High-Dimensional Uncertainty Quantification via Rank- and Sample-Adaptive Tensor Regression

--Fabrication process variations can significantly influence the performance and yield of nano-scale electronic and photonic circuits. Stochastic spectral methods have achieved great success in quantifying the impact of process variations, but they suffer from the curse of dimensionality. Recently, low-rank tensor methods have been developed to mitigate this issue, but two fundamental challenges remain open: how to automatically determine the tensor rank and how to adaptively pick the informative simulation samples. This paper proposes a novel tensor regression method to address these two challenges. The resulting optimization problem can be efficiently solved via an alternating minimization solver . We also propose a two-stage adaptive sampling method to reduce the simulation cost. Our method considers both exploration and exploitation via the estimated V oronoi cell volume and nonlinearity measurement respectively. The proposed model is verified with synthetic and some realistic circuit benchmarks, on which our method can well capture the uncertainty caused by 19 to 100 random variables with only 100 to 600 simulation samples. Fabrication process variations (e.g., surface roughness of interconnects and photonic waveguide, and random doping effects of transistors) have been a major concern in nano-scale chip design.
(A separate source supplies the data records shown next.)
-- ==== Sys2Proof/Machine/State.lean ====
section
/-! DEFINITION. The state of the FMC9: every register, queue, counter, mode, pin and store the manual gives
the device, as plain data, with the commands that wait. A field's default is its value at `State.reset`: the
Reset column of the manual where it gives one, otherwise the value the assumption log names. -/

namespace Sys2Proof.Machine

/-- Reasons the machine would stop with a fault. The manual gives the block no fault: an access outside an
address range reads 0 and is ignored on write (R44, R48, R50), so no constructor exists and no row can raise
one; safe, since nothing is left out behind it. -/
inductive Fault
deriving DecidableEq, Repr

/-- Reasons a row is refused. -/
inductive Refusal where
  /-- A row of the table that has no meaning in the model; raised only by `exec`'s arms, safe. -/
  | notModelled (mnemonic : String)
deriving DecidableEq, Repr

/-- An addressed store in canonical form: addresses strictly rising, no cell equal to 0, which is what an
unlisted address reads as. -/
abbrev Mem := List Host.Cell

/-! ## The part -/

/-- The throughput tier (R13). -/
inductive Tier where
  | a | b | c
deriving DecidableEq, Repr

/-- What the fuses and the bonding of this die hold (R13 to R18, R19, R476, R560, R577), fixed for the run. -/
structure Fuse where
  tier : Tier := .a
  /-- package M rather than L -/
  pkgM : Bool := false
  ring : Bool := true
  /-- die stepping, letter in [7:4], digit in [3:0] (R18) -/
  stepping : Nat := 0x11
  dieId : Nat := 0
  /-- `xtal_corr`, parts per 2^41 (R476); 0 when unprogrammed -/
  xtalCorr : Int := 0
  /-- fused minimum counter of firmware images (R577) -/
  fwMinCounter : Nat := 0
  /-- key hashes of the policy and of firmware, and the policy's minimum counter (R548, R549, R577) -/
  polKeyHash : List Byte := []
  fwKeyHash : List Byte := []
  polMinCounter : Nat := 0
  /-- the Flint lock fuse (R560) -/
  flintLock : Bool := false
  /-- installed LPDDR5X in GiB as bonded (R14, R499), found by training -/
  bondedGib : Nat := 16
  /-- two ranks of 16 Gb where R499 allows either them or one of 32 Gb -/
  dualRank : Bool := false
  /-- neighbour list, offset and self-test delta of each temperature sensor, in 1/16 °C (R524) -/
  tempNbrs : List (List Nat) := (List.range 28).map fun i =>
    if i < 24 then [i / 6 * 6 + (i + 5) % 6, i / 6 * 6 + (i + 1) % 6] else [(i - 24) * 6 + 2, (i - 24) * 6 + 3]
  tempOffset : List Int := List.replicate 28 0
  tempDelta : List Int := List.replicate 28 160
  /-- the fused default code of each target of each calibration class (R540) -/
  calDefault : List (List Nat) := List.replicate 6 []
deriving DecidableEq, Repr

/-! ## Mailboxes (chapter 03) -/

/-- A command slot's life and the doorbell region (R53 to R72). -/
structure Mbx where
  /-- the 40 slots of 512 bytes, slot n at 512 × n (R53) -/
  slots : Mem := []
  /-- `MBX_DB_n` and `MBX_DB_Qn` `seq` (R55) -/
  db : Vector Nat 40 := Vector.replicate 40 0
  /-- the slots firmware owns, in arrival order (R60); `busy` is membership -/
  arrival : List Nat := []
  /-- owned slots whose command has been accepted and whose response is still to come -/
  started : List Nat := []
  /-- owned slots held for the new firmware (R70), a part of `arrival` -/
  heldSlots : List Nat := []
  /-- `MBX_DONE` in [31:0] and `MBX_DONE_Q` in [39:32] -/
  done : BitVec 40 := 0
  ready : Bool := false
  staged : Bool := false
  activating : Bool := false
  epoch : BitVec 8 := 0
  ringBusy : Nat := 0
  lockedWrites : Nat := 0
  discarded : Nat := 0
deriving DecidableEq, Repr

/-! ## Attention and event queues (chapter 04) -/

/-- One 32-byte event record (R79), with `rec_seq` left to its position. -/
structure EvRecord where
  ts : Nat := 0
  code : Nat := 0
  source : Nat := 0
  origin : Nat := 0
  gap : Bool := false
  /-- class S timestamp -/
  classS : Bool := false
  remote : Bool := false
  cont : Bool := false
  recSeq : Nat := 0
  payload : List Byte := []
  /-- the record was lost with its SRAM bank (R588); its position stands -/
  erased : Bool := false
deriving DecidableEq, Repr

/-- An event queue or metadata FIFO (R81 to R88): the unreleased records, oldest first, and the registers. -/
structure Queue where
  /-- the records from `rel` up to `wr`, oldest first -/
  recs : List EvRecord := []
  rel : BitVec 32 := 0
  mark : BitVec 32 := 0
  rd : BitVec 32 := 0
  wr : BitVec 32 := 0
  wm : Nat := 1024
  wmHit : Bool := false
  /-- `wm_hit` was cleared at or above the watermark: the next record sets it again (R86) -/
  rearm : Bool := false
  peak : Nat := 0
  lost : Nat := 0
  /-- the lost leaf of the queue: `ATTN_CAUSE_31` bit q, or the `_lost` bit of a FIFO (R85) -/
  lostLeaf : Bool := false
  badctl : Nat := 0
  /-- the last records were lost with a bank: the next record carries `gap` (R588) -/
  gapNext : Bool := false
  /-- banks of 512 records that the queue runs without (R590) -/
  missing : Nat := 0
  /-- the record port's copy and the position it was latched at (R82) -/
  port : List Byte := []
  portPos : BitVec 32 := 0
  /-- the copy is of a record, not of an empty queue -/
  portValid : Bool := false
  ctrl : Nat := 0
  release : BitVec 32 := 0
deriving DecidableEq, Repr

/-- Masks and stored leaves of the attention tree (R73 to R78). The leaves of summary bits 0, 2, 29 and 31 are
stored with the mailboxes and queues they show. -/
structure Attn where
  mask : Reg32 := 0xFFFFFFFF
  cause : List Reg32 := List.replicate 32 0
  cmask : List Reg32 := List.replicate 32 0xFFFFFFFF
  cmask2 : Reg32 := 0xFFFFFFFF
  /-- masks of sub-cause registers 0 to 3 of summary bit 2, the only ones with bits (R77, R78) -/
  submask : List Reg32 := List.replicate 4 0xFFFFFFFF
  /-- MSI-X messages sent (R74) -/
  msix : Nat := 0
deriving DecidableEq, Repr

/-- What the two host ports hold (R43 to R48), and the last data returned to a read. -/
structure HostPorts where
  /-- DRAM base of the BAR2 window (R44, R519) -/
  bar2Base : Nat := 0
  bar2Blocked : Nat := 0
  qspiLastErr : Bool := false
  /-- bytes the last read of a host port returned -/
  readData : List Byte := []
  /-- the last BAR2 read's completion went out as a poisoned TLP (R594) -/
  readPoisoned : Bool := false
  /-- the generation and width at which the PCIe endpoint has trained, 0 while it has not (R43) -/
  epGen : Nat := 0
  epWidth : Nat := 0
  /-- the highest generation of its partner, 0 while none has answered -/
  epPartner : Nat := 0
deriving DecidableEq, Repr

/-! ## Time base (chapter 20) -/

/-- States of a time domain (R482). -/
inductive DomState where
  | off | acquiring | settling | locked | holdover | fault
deriving DecidableEq, Repr

/-- Sources of a time domain (R480). -/
inductive DomSource where
  | none | ptp | flow | sync | free
deriving DecidableEq, Repr

/-- A foreign master of a PTP domain with its Announce data set (R480). -/
structure ForeignMaster where
  /-- the sending port's identity -/
  port : Nat
  /-- priority1, class, accuracy, variance, priority2, identity, steps removed, in comparison order -/
  dataset : List Nat
deriving DecidableEq, Repr

/-- One time domain (R475, R482, R483). -/
structure Domain where
  state : DomState := .off
  source : DomSource := .none
  port : Nat := 0
  ptpDomain : Nat := 0
  logSync : Int := 0
  logAnnounce : Int := 0
  receiptTimeout : Nat := 0
  stageAddr : Nat := 0
  tauMs : Nat := 0
  lockNs : Nat := 0
  /-- O_d, 96 bits -/
  ofs : Nat := 0
  anchor : Nat := 0
  rate : Int := 0
  /-- the last measurement, in 2^-48 s -/
  theta : Int := 0
  pathNs : Int := 0
  /-- path delay in 2^-48 s, the last measured -/
  path : Int := 0
  meas : Nat := 0
  /-- the last measurements while acquiring, newest first, at most 4 -/
  window : List Int := []
  /-- consecutive measurements within `lock_ns` while settling -/
  good : Nat := 0
  /-- consecutive measurements beyond 1 ms -/
  bad : Nat := 0
  /-- the integral term i times the denominator of its step -/
  iNum : Int := 0
  /-- the last rates, newest first, at most 64 -/
  rates : List Int := []
  lockLosses : Nat := 0
  ignored : Nat := 0
  steps : Nat := 0
  masters : List ForeignMaster := []
  /-- the last Sync's t1 and t2, in 2^-48 s, for the path delay (R479); none before the first -/
  syncT : Option (Int × Int) := none
  /-- the count at which the domain last became locked -/
  lockedAt : Nat := 0
  /-- sync-input seconds are counted from this count (R491) -/
  flow : Option Nat := none
deriving DecidableEq, Repr

/-- A view of time (R477): its base, and its correction `delta0` in 2^-48 s at count `from0`, slewed to 0 at
`slewPpb`. -/
structure View where
  /-- domain 0 or 1, or `none` for F -/
  base : Option Nat := none
  delta0 : Int := 0
  from0 : Nat := 0
  slewPpb : Nat := 100
  /-- while the base domain restarts, the offset, anchor and rate it ran on before (R487) -/
  frozen : Option (Int × Nat × Int) := none
deriving DecidableEq, Repr

/-- The cadence of a class S consumer (R490). -/
structure Cadence where
  /-- 0 aligned, 1 holding, 2 slewing -/
  phase : Nat := 0
  cause : Nat := 0
  linesLeft : Int := 0
  /-- S, in 2^-48 s, at which its last frame starts (R489) -/
  start : Option Int := none
deriving DecidableEq, Repr

/-- The sync input's separator (R491). -/
structure SyncIn where
  enable : Bool := false
  /-- the qualified format, 0 none, else the code of the format seen -/
  format : Nat := 0
  candidate : Nat := 0
  frames : Nat := 0
  periodPs : Nat := 0
  /-- frame rate of the qualified format -/
  fpsNum : Nat := 0
  fpsDen : Nat := 1
  /-- C at the last frame of the qualified format -/
  last : Nat := 0
  /-- frames since the first qualified frame -/
  since : Nat := 0
deriving DecidableEq, Repr

/-- The LTC reader and generator (R492, R493); timecode values are BCD hh:mm:ss:ff. -/
structure Ltc where
  rate : Nat := 0
  genSrc : Nat := 0
  freewheel : Nat := 1
  outEnable : Bool := false
  preset : Nat := 0
  readerValid : Bool := false
  reader : Nat := 0
  /-- C at the last valid frame -/
  readerAt : Nat := 0
  generator : Nat := 0
  jammed : Bool := false
  /-- a change of source waits for the next frame boundary -/
  srcPending : Bool := false
  /-- the last value sent on LTC_OUT, none before the first -/
  sent : Option Nat := none
deriving DecidableEq, Repr

/-- The time base (chapter 20). -/
structure TimeBase where
  /-- the counter C (R473) -/
  c : BitVec 64 := 0
  doms : List Domain := [{}, {}]
  /-- domains whose time flow a reset or Hibernate ended, to be opened again (R568, R575) -/
  reopen : List Bool := [false, false]
  primary : Nat := 0
  secondary : Option Nat := none
  revert : Bool := false
  viewS : View := {}
  viewL : View := {}
  stepWait : Bool := false
  /-- domain whose waiting step of S is pending -/
  stepTo : Option Nat := none
  slewPpb : Nat := 100
  cadences : List Cadence := List.replicate 20 {}
  syncIn : SyncIn := {}
  syncOutStd : Nat := 0
  syncOutFpsNum : Nat := 0
  syncOutFpsDen : Nat := 1
  syncOutPhase : Int := 0
  ltc : Ltc := {}
  serve : Bool := false
  maxClients : Nat := 0
  /-- last ingress and egress stamps of ports 0 to 11 -/
  rx : List Nat := List.replicate 12 0
  tx : List Nat := List.replicate 12 0
  rxAdj : List Int := List.replicate 12 0
  txAdj : List Int := List.replicate 12 0
  asym : List Int := List.replicate 12 0
  /-- latched TB_COUNT with snapshots S, L, D0, D1 (R638) -/
  snap : List Nat := [0, 0, 0, 0, 0]
  /-- latched domain blocks: O, rate, anchor, theta, path, meas -/
  blocks : List (List Nat) := [[0, 0, 0, 0, 0, 0], [0, 0, 0, 0, 0, 0]]
  /-- time frames sent by this server (R481) -/
  flowSeq : Nat := 0
deriving DecidableEq, Repr

/-! ## Clocks, resets and power (chapters 02, 24) -/

/-- `CLK_STATUS` and `CLK_FAILOVERS` (R32 to R34). -/
structure Clocks where
  refSel : Bool := false
  refclkOk : Bool := false
  altOk : Bool := false
  rootLock : Bool := false
  holdover : Bool := false
  /-- C when the holdover in progress began (a reset of C carries it back), and whether REFCLK_ALT was then in use
  (R33) -/
  holdoverAt : Option Int := none
  lostSel : Bool := false
  /-- the holdover began in the cold or RESET_N boot in progress -/
  lostInBoot : Bool := false
  failovers : Nat := 0
  /-- the ordered stop of R494 has begun -/
  stopping : Bool := false
deriving DecidableEq, Repr

/-- The power states of R570. -/
inductive PwrState where
  | run | standby | hibernate
deriving DecidableEq, Repr

/-- The reset kinds that lead to a boot (R566, R585), with the kind `EV_PWR_RESET` reports. -/
inductive ResetKind where
  | cold | resetN | soft | watchdog | reverted
deriving DecidableEq, Repr

/-- What a firmware slot of the boot flash holds (R577, R582). -/
structure FwSlot where
  valid : Bool := false
  level : Nat := 0
  minor : Nat := 0
  patch : Nat := 0
  build : Nat := 0
  counter : Nat := 0
deriving DecidableEq, Repr

/-- A boot record of generation 0 with slot 0 active, up to its reserved bytes, with its check code (R576). -/
def bootRecordZero : List Byte × Nat :=
  ([0x42, 0x52, 0x43, 0x44, 1, 0, 0, 0, 0, 0, 0, 0, 0, 0, 0, 0, 0, 0, 0, 0, 0, 0x20, 0, 0, 0, 0, 1, 0, 0, 0, 0x10, 0,
    0, 0, 0x90, 0], 0x22ADA383)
They can can significantly influence chip performance and decrease product yield [2]. Monte Carlo (MC) is one of the most popular methods o quantify the chip performance under uncertainty, but it requires a huge amount of computational cost [3]. Instead, stochastic spectral methods based on generalized polynomial chaos (gPC) [4] offer efficient solutions for fast uncertainty quantification by approximating a real uncertain circuit variable as a linear combination of some stochastic basis functions [5-7].